EXERCISE DETAILS
Check every line below for the word "srch" and copy the ones that have it.

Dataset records
-- ==== Sys2Proof/Laws/State.lean ====
section
/-!
SUPPORT. What each update of one part of the state leaves in every field, so that no proof unfolds a record update.
-/

namespace Sys2Proof.Machine

/-! ### onPins -/

@[simp] theorem State.onPins_pending (s : State) (f : Pins → Pins) : (s.onPins f).pending = s.pending := rfl
@[simp] theorem State.onPins_localNs (s : State) (f : Pins → Pins) : (s.onPins f).localNs = s.localNs := rfl
@[simp] theorem State.onPins_pins (s : State) (f : Pins → Pins) : (s.onPins f).pins = f s.pins := rfl
@[simp] theorem State.onPins_pwr (s : State) (f : Pins → Pins) : (s.onPins f).pwr = s.pwr := rfl
@[simp] theorem State.onPins_host (s : State) (f : Pins → Pins) : (s.onPins f).host = s.host := rfl
@[simp] theorem State.onPins_desc (s : State) (f : Pins → Pins) : (s.onPins f).desc = s.desc := rfl
@[simp] theorem State.onPins_ses (s : State) (f : Pins → Pins) : (s.onPins f).ses = s.ses := rfl
@[simp] theorem State.onPins_tie (s : State) (f : Pins → Pins) : (s.onPins f).tie = s.tie := rfl
@[simp] theorem State.onPins_hrt (s : State) (f : Pins → Pins) : (s.onPins f).hrt = s.hrt := rfl
@[simp] theorem State.onPins_img (s : State) (f : Pins → Pins) : (s.onPins f).img = s.img := rfl
@[simp] theorem State.onPins_stv (s : State) (f : Pins → Pins) : (s.onPins f).stv = s.stv := rfl
@[simp] theorem State.onPins_knd (s : State) (f : Pins → Pins) : (s.onPins f).knd = s.knd := rfl
@[simp] theorem State.onPins_srch (s : State) (f : Pins → Pins) : (s.onPins f).srch = s.srch := rfl
@[simp] theorem State.onPins_rdg (s : State) (f : Pins → Pins) : (s.onPins f).rdg = s.rdg := rfl
@[simp] theorem State.onPins_blw (s : State) (f : Pins → Pins) : (s.onPins f).blw = s.blw := rfl
@[simp] theorem State.onPins_fbx (s : State) (f : Pins → Pins) : (s.onPins f).fbx = s.fbx := rfl
@[simp] theorem State.onPins_crn (s : State) (f : Pins → Pins) : (s.onPins f).crn = s.crn := rfl
@[simp] theorem State.onPins_fwu (s : State) (f : Pins → Pins) : (s.onPins f).fwu = s.fwu := rfl
@[simp] theorem State.onPins_dgn (s : State) (f : Pins → Pins) : (s.onPins f).dgn = s.dgn := rfl
@[simp] theorem State.onPins_out (s : State) (f : Pins → Pins) : (s.onPins f).out = s.out := rfl
@[simp] theorem State.onPins_freeCount (s : State) (f : Pins → Pins) : (s.onPins f).freeCount = s.freeCount := rfl

/-! ### onPwr -/

@[simp] theorem State.onPwr_pending (s : State) (f : Power → Power) : (s.onPwr f).pending = s.pending := rfl
@[simp] theorem State.onPwr_localNs (s : State) (f : Power → Power) : (s.onPwr f).localNs = s.localNs := rfl
@[simp] theorem State.onPwr_pins (s : State) (f : Power → Power) : (s.onPwr f).pins = s.pins := rfl
@[simp] theorem State.onPwr_pwr (s : State) (f : Power → Power) : (s.onPwr f).pwr = f s.pwr := rfl
@[simp] theorem State.onPwr_host (s : State) (f : Power → Power) : (s.onPwr f).host = s.host := rfl
@[simp] theorem State.onPwr_desc (s : State) (f : Power → Power) : (s.onPwr f).desc = s.desc := rfl
@[simp] theorem State.onPwr_ses (s : State) (f : Power → Power) : (s.onPwr f).ses = s.ses := rfl
@[simp] theorem State.onPwr_tie (s : State) (f : Power → Power) : (s.onPwr f).tie = s.tie := rfl
@[simp] theorem State.onPwr_hrt (s : State) (f : Power → Power) : (s.onPwr f).hrt = s.hrt := rfl
@[simp] theorem State.onPwr_img (s : State) (f : Power → Power) : (s.onPwr f).img = s.img := rfl
@[simp] theorem State.onPwr_stv (s : State) (f : Power → Power) : (s.onPwr f).stv = s.stv := rfl
@[simp] theorem State.onPwr_knd (s : State) (f : Power → Power) : (s.onPwr f).knd = s.knd := rfl
@[simp] theorem State.onPwr_srch (s : State) (f : Power → Power) : (s.onPwr f).srch = s.srch := rfl
@[simp] theorem State.onPwr_rdg (s : State) (f : Power → Power) : (s.onPwr f).rdg = s.rdg := rfl
@[simp] theorem State.onPwr_blw (s : State) (f : Power → Power) : (s.onPwr f).blw = s.blw := rfl
@[simp] theorem State.onPwr_fbx (s : State) (f : Power → Power) : (s.onPwr f).fbx = s.fbx := rfl
@[simp] theorem State.onPwr_crn (s : State) (f : Power → Power) : (s.onPwr f).crn = s.crn := rfl
@[simp] theorem State.onPwr_fwu (s : State) (f : Power → Power) : (s.onPwr f).fwu = s.fwu := rfl
@[simp] theorem State.onPwr_dgn (s : State) (f : Power → Power) : (s.onPwr f).dgn = s.dgn := rfl
@[simp] theorem State.onPwr_out (s : State) (f : Power → Power) : (s.onPwr f).out = s.out := rfl
@[simp] theorem State.onPwr_freeCount (s : State) (f : Power → Power) : (s.onPwr f).freeCount = s.freeCount := rfl

/-! ### onHost -/

@[simp] theorem State.onHost_pending (s : State) (f : HostPort → HostPort) : (s.onHost f).pending = s.pending := rfl
@[simp] theorem State.onHost_localNs (s : State) (f : HostPort → HostPort) : (s.onHost f).localNs = s.localNs := rfl
@[simp] theorem State.onHost_pins (s : State) (f : HostPort → HostPort) : (s.onHost f).pins = s.pins := rfl
@[simp] theorem State.onHost_pwr (s : State) (f : HostPort → HostPort) : (s.onHost f).pwr = s.pwr := rfl
@[simp] theorem State.onHost_host (s : State) (f : HostPort → HostPort) : (s.onHost f).host = f s.host := rfl
@[simp] theorem State.onHost_desc (s : State) (f : HostPort → HostPort) : (s.onHost f).desc = s.desc := rfl
@[simp] theorem State.onHost_ses (s : State) (f : HostPort → HostPort) : (s.onHost f).ses = s.ses := rfl
@[simp] theorem State.onHost_tie (s : State) (f : HostPort → HostPort) : (s.onHost f).tie = s.tie := rfl
@[simp] theorem State.onHost_hrt (s : State) (f : HostPort → HostPort) : (s.onHost f).hrt = s.hrt := rfl
@[simp] theorem State.onHost_img (s : State) (f : HostPort → HostPort) : (s.onHost f).img = s.img := rfl
@[simp] theorem State.onHost_stv (s : State) (f : HostPort → HostPort) : (s.onHost f).stv = s.stv := rfl
@[simp] theorem State.onHost_knd (s : State) (f : HostPort → HostPort) : (s.onHost f).knd = s.knd := rfl
@[simp] theorem State.onHost_srch (s : State) (f : HostPort → HostPort) : (s.onHost f).srch = s.srch := rfl
@[simp] theorem State.onHost_rdg (s : State) (f : HostPort → HostPort) : (s.onHost f).rdg = s.rdg := rfl
@[simp] theorem State.onHost_blw (s : State) (f : HostPort → HostPort) : (s.onHost f).blw = s.blw := rfl
@[simp] theorem State.onHost_fbx (s : State) (f : HostPort → HostPort) : (s.onHost f).fbx = s.fbx := rfl
@[simp] theorem State.onHost_crn (s : State) (f : HostPort → HostPort) : (s.onHost f).crn = s.crn := rfl
@[simp] theorem State.onHost_fwu (s : State) (f : HostPort → HostPort) : (s.onHost f).fwu = s.fwu := rfl
@[simp] theorem State.onHost_dgn (s : State) (f : HostPort → HostPort) : (s.onHost f).dgn = s.dgn := rfl
@[simp] theorem State.onHost_out (s : State) (f : HostPort → HostPort) : (s.onHost f).out = s.out := rfl
@[simp] theorem State.onHost_freeCount (s : State) (f : HostPort → HostPort) : (s.onHost f).freeCount = s.freeCount := rfl

/-! ### onDesc -/

@[simp] theorem State.onDesc_pending (s : State) (f : List InFlight → List InFlight) : (s.onDesc f).pending = s.pending := rfl
@[simp] theorem State.onDesc_localNs (s : State) (f : List InFlight → List InFlight) : (s.onDesc f).localNs = s.localNs := rfl
@[simp] theorem State.onDesc_pins (s : State) (f : List InFlight → List InFlight) : (s.onDesc f).pins = s.pins := rfl
@[simp] theorem State.onDesc_pwr (s : State) (f : List InFlight → List InFlight) : (s.onDesc f).pwr = s.pwr := rfl
@[simp] theorem State.onDesc_host (s : State) (f : List InFlight → List InFlight) : (s.onDesc f).host = s.host := rfl
@[simp] theorem State.onDesc_desc (s : State) (f : List InFlight → List InFlight) : (s.onDesc f).desc = f s.desc := rfl
@[simp] theorem State.onDesc_ses (s : State) (f : List InFlight → List InFlight) : (s.onDesc f).ses = s.ses := rfl
@[simp] theorem State.onDesc_tie (s : State) (f : List InFlight → List InFlight) : (s.onDesc f).tie = s.tie := rfl
@[simp] theorem State.onDesc_hrt (s : State) (f : List InFlight → List InFlight) : (s.onDesc f).hrt = s.hrt := rfl
@[simp] theorem State.onDesc_img (s : State) (f : List InFlight → List InFlight) : (s.onDesc f).img = s.img := rfl
@[simp] theorem State.onDesc_stv (s : State) (f : List InFlight → List InFlight) : (s.onDesc f).stv = s.stv := rfl
@[simp] theorem State.onDesc_knd (s : State) (f : List InFlight → List InFlight) : (s.onDesc f).knd = s.knd := rfl
@[simp] theorem State.onDesc_srch (s : State) (f : List InFlight → List InFlight) : (s.onDesc f).srch = s.srch := rfl
@[simp] theorem State.onDesc_rdg (s : State) (f : List InFlight → List InFlight) : (s.onDesc f).rdg = s.rdg := rfl
@[simp] theorem State.onDesc_blw (s : State) (f : List InFlight → List InFlight) : (s.onDesc f).blw = s.blw := rfl
@[simp] theorem State.onDesc_fbx (s : State) (f : List InFlight → List InFlight) : (s.onDesc f).fbx = s.fbx := rfl
@[simp] theorem State.onDesc_crn (s : State) (f : List InFlight → List InFlight) : (s.onDesc f).crn = s.crn := rfl
@[simp] theorem State.onDesc_fwu (s : State) (f : List InFlight → List InFlight) : (s.onDesc f).fwu = s.fwu := rfl
@[simp] theorem State.onDesc_dgn (s : State) (f : List InFlight → List InFlight) : (s.onDesc f).dgn = s.dgn := rfl
@[simp] theorem State.onDesc_out (s : State) (f : List InFlight → List InFlight) : (s.onDesc f).out = s.out := rfl
@[simp] theorem State.onDesc_freeCount (s : State) (f : List InFlight → List InFlight) : (s.onDesc f).freeCount = s.freeCount := rfl

/-! ### onSess -/

@[simp] theorem State.onSess_pending (s : State) (f : Sessions → Sessions) : (s.onSess f).pending = s.pending := rfl
@[simp] theorem State.onSess_localNs (s : State) (f : Sessions → Sessions) : (s.onSess f).localNs = s.localNs := rfl
@[simp] theorem State.onSess_pins (s : State) (f : Sessions → Sessions) : (s.onSess f).pins = s.pins := rfl
@[simp] theorem State.onSess_pwr (s : State) (f : Sessions → Sessions) : (s.onSess f).pwr = s.pwr := rfl
@[simp] theorem State.onSess_host (s : State) (f : Sessions → Sessions) : (s.onSess f).host = s.host := rfl
@[simp] theorem State.onSess_desc (s : State) (f : Sessions → Sessions) : (s.onSess f).desc = s.desc := rfl
@[simp] theorem State.onSess_ses (s : State) (f : Sessions → Sessions) : (s.onSess f).ses = f s.ses := rfl
@[simp] theorem State.onSess_tie (s : State) (f : Sessions → Sessions) : (s.onSess f).tie = s.tie := rfl
@[simp] theorem State.onSess_hrt (s : State) (f : Sessions → Sessions) : (s.onSess f).hrt = s.hrt := rfl
@[simp] theorem State.onSess_img (s : State) (f : Sessions → Sessions) : (s.onSess f).img = s.img := rfl
@[simp] theorem State.onSess_stv (s : State) (f : Sessions → Sessions) : (s.onSess f).stv = s.stv := rfl
@[simp] theorem State.onSess_knd (s : State) (f : Sessions → Sessions) : (s.onSess f).knd = s.knd := rfl
@[simp] theorem State.onSess_srch (s : State) (f : Sessions → Sessions) : (s.onSess f).srch = s.srch := rfl
@[simp] theorem State.onSess_rdg (s : State) (f : Sessions → Sessions) : (s.onSess f).rdg = s.rdg := rfl
@[simp] theorem State.onSess_blw (s : State) (f : Sessions → Sessions) : (s.onSess f).blw = s.blw := rfl
@[simp] theorem State.onSess_fbx (s : State) (f : Sessions → Sessions) : (s.onSess f).fbx = s.fbx := rfl
@[simp] theorem State.onSess_crn (s : State) (f : Sessions → Sessions) : (s.onSess f).crn = s.crn := rfl
@[simp] theorem State.onSess_fwu (s : State) (f : Sessions → Sessions) : (s.onSess f).fwu = s.fwu := rfl
@[simp] theorem State.onSess_dgn (s : State) (f : Sessions → Sessions) : (s.onSess f).dgn = s.dgn := rfl
@[simp] theorem State.onSess_out (s : State) (f : Sessions → Sessions) : (s.onSess f).out = s.out := rfl
@[simp] theorem State.onSess_freeCount (s : State) (f : Sessions → Sessions) : (s.onSess f).freeCount = s.freeCount := rfl

/-! ### onTie -/

@[simp] theorem State.onTie_pending (s : State) (f : Tiers → Tiers) : (s.onTie f).pending = s.pending := rfl
@[simp] theorem State.onTie_localNs (s : State) (f : Tiers → Tiers) : (s.onTie f).localNs = s.localNs := rfl
@[simp] theorem State.onTie_pins (s : State) (f : Tiers → Tiers) : (s.onTie f).pins = s.pins := rfl
@[simp] theorem State.onTie_pwr (s : State) (f : Tiers → Tiers) : (s.onTie f).pwr = s.pwr := rfl
@[simp] theorem State.onTie_host (s : State) (f : Tiers → Tiers) : (s.onTie f).host = s.host := rfl
@[simp] theorem State.onTie_desc (s : State) (f : Tiers → Tiers) : (s.onTie f).desc = s.desc := rfl
@[simp] theorem State.onTie_ses (s : State) (f : Tiers → Tiers) : (s.onTie f).ses = s.ses := rfl
@[simp] theorem State.onTie_tie (s : State) (f : Tiers → Tiers) : (s.onTie f).tie = f s.tie := rfl
@[simp] theorem State.onTie_hrt (s : State) (f : Tiers → Tiers) : (s.onTie f).hrt = s.hrt := rfl
@[simp] theorem State.onTie_img (s : State) (f : Tiers → Tiers) : (s.onTie f).img = s.img := rfl
@[simp] theorem State.onTie_stv (s : State) (f : Tiers → Tiers) : (s.onTie f).stv = s.stv := rfl
@[simp] theorem State.onTie_knd (s : State) (f : Tiers → Tiers) : (s.onTie f).knd = s.knd := rfl
@[simp] theorem State.onTie_srch (s : State) (f : Tiers → Tiers) : (s.onTie f).srch = s.srch := rfl
@[simp] theorem State.onTie_rdg (s : State) (f : Tiers → Tiers) : (s.onTie f).rdg = s.rdg := rfl
@[simp] theorem State.onTie_blw (s : State) (f : Tiers → Tiers) : (s.onTie f).blw = s.blw := rfl
@[simp] theorem State.onTie_fbx (s : State) (f : Tiers → Tiers) : (s.onTie f).fbx = s.fbx := rfl
@[simp] theorem State.onTie_crn (s : State) (f : Tiers → Tiers) : (s.onTie f).crn = s.crn := rfl
@[simp] theorem State.onTie_fwu (s : State) (f : Tiers → Tiers) : (s.onTie f).fwu = s.fwu := rfl
@[simp] theorem State.onTie_dgn (s : State) (f : Tiers → Tiers) : (s.onTie f).dgn = s.dgn := rfl
@[simp] theorem State.onTie_out (s : State) (f : Tiers → Tiers) : (s.onTie f).out = s.out := rfl
@[simp] theorem State.onTie_freeCount (s : State) (f : Tiers → Tiers) : (s.onTie f).freeCount = s.freeCount := rfl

RESULT OF THE EXERCISE
@[simp] theorem State.onPins_srch (s : State) (f : Pins → Pins) : (s.onPins f).srch = s.srch := rfl
@[simp] theorem State.onPwr_srch (s : State) (f : Power → Power) : (s.onPwr f).srch = s.srch := rfl
@[simp] theorem State.onHost_srch (s : State) (f : HostPort → HostPort) : (s.onHost f).srch = s.srch := rfl
@[simp] theorem State.onDesc_srch (s : State) (f : List InFlight → List InFlight) : (s.onDesc f).srch = s.srch := rfl
@[simp] theorem State.onSess_srch (s : State) (f : Sessions → Sessions) : (s.onSess f).srch = s.srch := rfl
@[simp] theorem State.onTie_srch (s : State) (f : Tiers → Tiers) : (s.onTie f).srch = s.srch := rfl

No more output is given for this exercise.